Collected data:

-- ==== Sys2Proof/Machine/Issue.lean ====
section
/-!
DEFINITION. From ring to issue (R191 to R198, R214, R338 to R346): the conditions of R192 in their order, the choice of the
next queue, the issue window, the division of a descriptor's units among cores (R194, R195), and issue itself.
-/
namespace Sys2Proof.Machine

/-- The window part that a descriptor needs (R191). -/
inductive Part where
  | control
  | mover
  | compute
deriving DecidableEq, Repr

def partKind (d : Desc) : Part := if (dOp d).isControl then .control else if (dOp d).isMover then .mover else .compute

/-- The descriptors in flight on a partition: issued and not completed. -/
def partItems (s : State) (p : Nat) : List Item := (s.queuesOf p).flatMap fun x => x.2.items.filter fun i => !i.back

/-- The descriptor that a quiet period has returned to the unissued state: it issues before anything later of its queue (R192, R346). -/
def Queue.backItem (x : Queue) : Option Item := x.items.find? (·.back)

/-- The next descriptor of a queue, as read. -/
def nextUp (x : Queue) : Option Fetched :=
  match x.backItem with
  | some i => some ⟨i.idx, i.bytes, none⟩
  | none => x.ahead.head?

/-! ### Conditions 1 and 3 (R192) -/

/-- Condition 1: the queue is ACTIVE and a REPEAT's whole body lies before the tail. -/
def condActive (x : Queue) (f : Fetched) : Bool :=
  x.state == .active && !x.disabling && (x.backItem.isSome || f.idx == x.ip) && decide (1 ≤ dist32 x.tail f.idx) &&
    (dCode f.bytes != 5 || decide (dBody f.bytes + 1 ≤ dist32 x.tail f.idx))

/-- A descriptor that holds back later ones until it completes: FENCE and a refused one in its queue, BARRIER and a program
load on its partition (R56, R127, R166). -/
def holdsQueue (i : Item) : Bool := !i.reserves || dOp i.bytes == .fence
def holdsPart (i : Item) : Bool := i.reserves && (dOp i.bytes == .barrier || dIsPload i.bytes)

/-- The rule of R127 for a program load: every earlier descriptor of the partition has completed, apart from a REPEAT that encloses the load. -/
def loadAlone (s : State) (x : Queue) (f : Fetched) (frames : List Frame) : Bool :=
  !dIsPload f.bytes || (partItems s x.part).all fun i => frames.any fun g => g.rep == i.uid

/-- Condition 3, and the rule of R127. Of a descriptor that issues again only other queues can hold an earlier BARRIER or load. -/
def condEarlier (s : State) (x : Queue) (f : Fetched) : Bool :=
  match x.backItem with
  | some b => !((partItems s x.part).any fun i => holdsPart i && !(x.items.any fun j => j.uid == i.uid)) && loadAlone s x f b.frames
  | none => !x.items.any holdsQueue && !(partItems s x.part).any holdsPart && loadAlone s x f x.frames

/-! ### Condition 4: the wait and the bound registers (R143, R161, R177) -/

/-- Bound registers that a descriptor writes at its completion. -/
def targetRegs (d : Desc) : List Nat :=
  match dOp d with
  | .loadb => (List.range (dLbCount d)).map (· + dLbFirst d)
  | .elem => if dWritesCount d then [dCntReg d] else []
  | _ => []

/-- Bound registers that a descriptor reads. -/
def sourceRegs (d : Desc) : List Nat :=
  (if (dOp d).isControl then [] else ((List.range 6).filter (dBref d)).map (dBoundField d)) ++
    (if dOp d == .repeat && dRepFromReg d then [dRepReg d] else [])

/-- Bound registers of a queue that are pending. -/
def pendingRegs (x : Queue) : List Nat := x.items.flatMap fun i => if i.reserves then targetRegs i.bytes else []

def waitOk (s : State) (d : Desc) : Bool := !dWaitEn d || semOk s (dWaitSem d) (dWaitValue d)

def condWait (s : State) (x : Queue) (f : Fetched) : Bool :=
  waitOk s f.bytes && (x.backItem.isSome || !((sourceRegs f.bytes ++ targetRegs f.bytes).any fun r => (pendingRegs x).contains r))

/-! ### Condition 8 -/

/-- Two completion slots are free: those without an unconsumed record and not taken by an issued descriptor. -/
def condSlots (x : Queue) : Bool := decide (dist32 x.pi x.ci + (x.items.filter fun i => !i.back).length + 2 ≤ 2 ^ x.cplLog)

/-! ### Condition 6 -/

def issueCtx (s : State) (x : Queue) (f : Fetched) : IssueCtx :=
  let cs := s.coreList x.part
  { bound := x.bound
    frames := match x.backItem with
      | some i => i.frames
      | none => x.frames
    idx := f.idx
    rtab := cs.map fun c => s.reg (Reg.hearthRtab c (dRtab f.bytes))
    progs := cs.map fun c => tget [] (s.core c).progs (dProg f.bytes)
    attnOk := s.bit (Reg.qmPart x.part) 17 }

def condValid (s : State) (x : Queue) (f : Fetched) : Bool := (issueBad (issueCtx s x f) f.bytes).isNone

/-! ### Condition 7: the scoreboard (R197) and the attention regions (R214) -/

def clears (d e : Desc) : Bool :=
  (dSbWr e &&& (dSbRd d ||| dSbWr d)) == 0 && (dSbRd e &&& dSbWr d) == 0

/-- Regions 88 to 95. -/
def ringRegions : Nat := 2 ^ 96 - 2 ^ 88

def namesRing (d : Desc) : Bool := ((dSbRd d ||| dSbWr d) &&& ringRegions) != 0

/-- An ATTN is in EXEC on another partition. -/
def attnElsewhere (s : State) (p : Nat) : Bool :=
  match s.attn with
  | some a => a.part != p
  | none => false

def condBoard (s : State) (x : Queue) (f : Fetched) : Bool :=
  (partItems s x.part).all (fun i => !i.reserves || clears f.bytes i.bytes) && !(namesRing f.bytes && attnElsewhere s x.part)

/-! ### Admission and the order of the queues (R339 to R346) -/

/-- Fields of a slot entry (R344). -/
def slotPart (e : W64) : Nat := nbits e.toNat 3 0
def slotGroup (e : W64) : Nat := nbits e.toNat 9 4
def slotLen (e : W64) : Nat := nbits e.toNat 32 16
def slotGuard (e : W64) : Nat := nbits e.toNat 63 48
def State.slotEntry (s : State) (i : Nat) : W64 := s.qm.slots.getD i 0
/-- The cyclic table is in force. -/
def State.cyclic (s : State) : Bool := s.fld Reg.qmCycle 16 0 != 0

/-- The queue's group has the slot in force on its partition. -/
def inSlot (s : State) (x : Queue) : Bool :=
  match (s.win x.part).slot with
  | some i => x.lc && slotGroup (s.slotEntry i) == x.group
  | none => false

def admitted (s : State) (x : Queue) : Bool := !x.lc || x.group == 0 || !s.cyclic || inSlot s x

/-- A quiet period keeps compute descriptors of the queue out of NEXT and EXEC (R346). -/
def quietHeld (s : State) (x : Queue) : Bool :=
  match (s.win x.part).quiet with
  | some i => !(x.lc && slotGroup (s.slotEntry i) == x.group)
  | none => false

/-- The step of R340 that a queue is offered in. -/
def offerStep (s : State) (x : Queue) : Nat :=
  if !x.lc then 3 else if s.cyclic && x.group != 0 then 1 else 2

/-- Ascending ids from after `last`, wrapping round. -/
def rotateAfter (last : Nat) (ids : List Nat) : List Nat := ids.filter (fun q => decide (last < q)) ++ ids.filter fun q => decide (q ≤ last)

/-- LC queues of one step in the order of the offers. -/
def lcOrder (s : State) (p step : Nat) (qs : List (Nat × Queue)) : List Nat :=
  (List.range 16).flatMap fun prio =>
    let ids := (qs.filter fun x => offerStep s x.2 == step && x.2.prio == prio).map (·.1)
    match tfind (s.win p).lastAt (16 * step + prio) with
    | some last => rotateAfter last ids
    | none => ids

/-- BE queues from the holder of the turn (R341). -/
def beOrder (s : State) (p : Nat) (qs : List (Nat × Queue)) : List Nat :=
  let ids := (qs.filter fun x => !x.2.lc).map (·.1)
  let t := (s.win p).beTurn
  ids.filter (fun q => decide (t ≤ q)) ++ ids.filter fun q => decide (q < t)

TASK GOAL:
Retype all of the data word for word.

RESULT OF THE EXERCISE:
-- ==== Sys2Proof/Machine/Issue.lean ====
section
/-!
DEFINITION. From ring to issue (R191 to R198, R214, R338 to R346): the conditions of R192 in their order, the choice of the
next queue, the issue window, the division of a descriptor's units among cores (R194, R195), and issue itself.
-/
namespace Sys2Proof.Machine

/-- The window part that a descriptor needs (R191). -/
inductive Part where
  | control
  | mover
  | compute
deriving DecidableEq, Repr

def partKind (d : Desc) : Part := if (dOp d).isControl then .control else if (dOp d).isMover then .mover else .compute

/-- The descriptors in flight on a partition: issued and not completed. -/
def partItems (s : State) (p : Nat) : List Item := (s.queuesOf p).flatMap fun x => x.2.items.filter fun i => !i.back

/-- The descriptor that a quiet period has returned to the unissued state: it issues before anything later of its queue (R192, R346). -/
def Queue.backItem (x : Queue) : Option Item := x.items.find? (·.back)

/-- The next descriptor of a queue, as read. -/
def nextUp (x : Queue) : Option Fetched :=
  match x.backItem with
  | some i => some ⟨i.idx, i.bytes, none⟩
  | none => x.ahead.head?

/-! ### Conditions 1 and 3 (R192) -/

/-- Condition 1: the queue is ACTIVE and a REPEAT's whole body lies before the tail. -/
def condActive (x : Queue) (f : Fetched) : Bool :=
  x.state == .active && !x.disabling && (x.backItem.isSome || f.idx == x.ip) && decide (1 ≤ dist32 x.tail f.idx) &&
    (dCode f.bytes != 5 || decide (dBody f.bytes + 1 ≤ dist32 x.tail f.idx))

/-- A descriptor that holds back later ones until it completes: FENCE and a refused one in its queue, BARRIER and a program
load on its partition (R56, R127, R166). -/
def holdsQueue (i : Item) : Bool := !i.reserves || dOp i.bytes == .fence
def holdsPart (i : Item) : Bool := i.reserves && (dOp i.bytes == .barrier || dIsPload i.bytes)

/-- The rule of R127 for a program load: every earlier descriptor of the partition has completed, apart from a REPEAT that encloses the load. -/
def loadAlone (s : State) (x : Queue) (f : Fetched) (frames : List Frame) : Bool :=
  !dIsPload f.bytes || (partItems s x.part).all fun i => frames.any fun g => g.rep == i.uid

/-- Condition 3, and the rule of R127. Of a descriptor that issues again only other queues can hold an earlier BARRIER or load. -/
def condEarlier (s : State) (x : Queue) (f : Fetched) : Bool :=
  match x.backItem with
  | some b => !((partItems s x.part).any fun i => holdsPart i && !(x.items.any fun j => j.uid == i.uid)) && loadAlone s x f b.frames
  | none => !x.items.any holdsQueue && !(partItems s x.part).any holdsPart && loadAlone s x f x.frames

/-! ### Condition 4: the wait and the bound registers (R143, R161, R177) -/

/-- Bound registers that a descriptor writes at its completion. -/
def targetRegs (d : Desc) : List Nat :=
  match dOp d with
  | .loadb => (List.range (dLbCount d)).map (· + dLbFirst d)
  | .elem => if dWritesCount d then [dCntReg d] else []
  | _ => []

/-- Bound registers that a descriptor reads. -/
def sourceRegs (d : Desc) : List Nat :=
  (if (dOp d).isControl then [] else ((List.range 6).filter (dBref d)).map (dBoundField d)) ++
    (if dOp d == .repeat && dRepFromReg d then [dRepReg d] else [])

/-- Bound registers of a queue that are pending. -/
def pendingRegs (x : Queue) : List Nat := x.items.flatMap fun i => if i.reserves then targetRegs i.bytes else []

def waitOk (s : State) (d : Desc) : Bool := !dWaitEn d || semOk s (dWaitSem d) (dWaitValue d)

def condWait (s : State) (x : Queue) (f : Fetched) : Bool :=
  waitOk s f.bytes && (x.backItem.isSome || !((sourceRegs f.bytes ++ targetRegs f.bytes).any fun r => (pendingRegs x).contains r))

/-! ### Condition 8 -/

/-- Two completion slots are free: those without an unconsumed record and not taken by an issued descriptor. -/
def condSlots (x : Queue) : Bool := decide (dist32 x.pi x.ci + (x.items.filter fun i => !i.back).length + 2 ≤ 2 ^ x.cplLog)

/-! ### Condition 6 -/

def issueCtx (s : State) (x : Queue) (f : Fetched) : IssueCtx :=
  let cs := s.coreList x.part
  { bound := x.bound
    frames := match x.backItem with
      | some i => i.frames
      | none => x.frames
    idx := f.idx
    rtab := cs.map fun c => s.reg (Reg.hearthRtab c (dRtab f.bytes))
    progs := cs.map fun c => tget [] (s.core c).progs (dProg f.bytes)
    attnOk := s.bit (Reg.qmPart x.part) 17 }

def condValid (s : State) (x : Queue) (f : Fetched) : Bool := (issueBad (issueCtx s x f) f.bytes).isNone

/-! ### Condition 7: the scoreboard (R197) and the attention regions (R214) -/

def clears (d e : Desc) : Bool :=
  (dSbWr e &&& (dSbRd d ||| dSbWr d)) == 0 && (dSbRd e &&& dSbWr d) == 0

/-- Regions 88 to 95. -/
def ringRegions : Nat := 2 ^ 96 - 2 ^ 88

def namesRing (d : Desc) : Bool := ((dSbRd d ||| dSbWr d) &&& ringRegions) != 0

/-- An ATTN is in EXEC on another partition. -/
def attnElsewhere (s : State) (p : Nat) : Bool :=
  match s.attn with
  | some a => a.part != p
  | none => false

def condBoard (s : State) (x : Queue) (f : Fetched) : Bool :=
  (partItems s x.part).all (fun i => !i.reserves || clears f.bytes i.bytes) && !(namesRing f.bytes && attnElsewhere s x.part)

/-! ### Admission and the order of the queues (R339 to R346) -/

/-- Fields of a slot entry (R344). -/
def slotPart (e : W64) : Nat := nbits e.toNat 3 0
def slotGroup (e : W64) : Nat := nbits e.toNat 9 4
def slotLen (e : W64) : Nat := nbits e.toNat 32 16
def slotGuard (e : W64) : Nat := nbits e.toNat 63 48
def State.slotEntry (s : State) (i : Nat) : W64 := s.qm.slots.getD i 0
/-- The cyclic table is in force. -/
def State.cyclic (s : State) : Bool := s.fld Reg.qmCycle 16 0 != 0

/-- The queue's group has the slot in force on its partition. -/
def inSlot (s : State) (x : Queue) : Bool :=
  match (s.win x.part).slot with
  | some i => x.lc && slotGroup (s.slotEntry i) == x.group
  | none => false

def admitted (s : State) (x : Queue) : Bool := !x.lc || x.group == 0 || !s.cyclic || inSlot s x

/-- A quiet period keeps compute descriptors of the queue out of NEXT and EXEC (R346). -/
def quietHeld (s : State) (x : Queue) : Bool :=
  match (s.win x.part).quiet with
  | some i => !(x.lc && slotGroup (s.slotEntry i) == x.group)
  | none => false

/-- The step of R340 that a queue is offered in. -/
def offerStep (s : State) (x : Queue) : Nat :=
  if !x.lc then 3 else if s.cyclic && x.group != 0 then 1 else 2

/-- Ascending ids from after `last`, wrapping round. -/
def rotateAfter (last : Nat) (ids : List Nat) : List Nat := ids.filter (fun q => decide (last < q)) ++ ids.filter fun q => decide (q ≤ last)

/-- LC queues of one step in the order of the offers. -/
def lcOrder (s : State) (p step : Nat) (qs : List (Nat × Queue)) : List Nat :=
  (List.range 16).flatMap fun prio =>
    let ids := (qs.filter fun x => offerStep s x.2 == step && x.2.prio == prio).map (·.1)
    match tfind (s.win p).lastAt (16 * step + prio) with
    | some last => rotateAfter last ids
    | none => ids

/-- BE queues from the holder of the turn (R341). -/
def beOrder (s : State) (p : Nat) (qs : List (Nat × Queue)) : List Nat :=
  let ids := (qs.filter fun x => !x.2.lc).map (·.1)
  let t := (s.win p).beTurn
  ids.filter (fun q => decide (t ≤ q)) ++ ids.filter fun q => decide (q < t)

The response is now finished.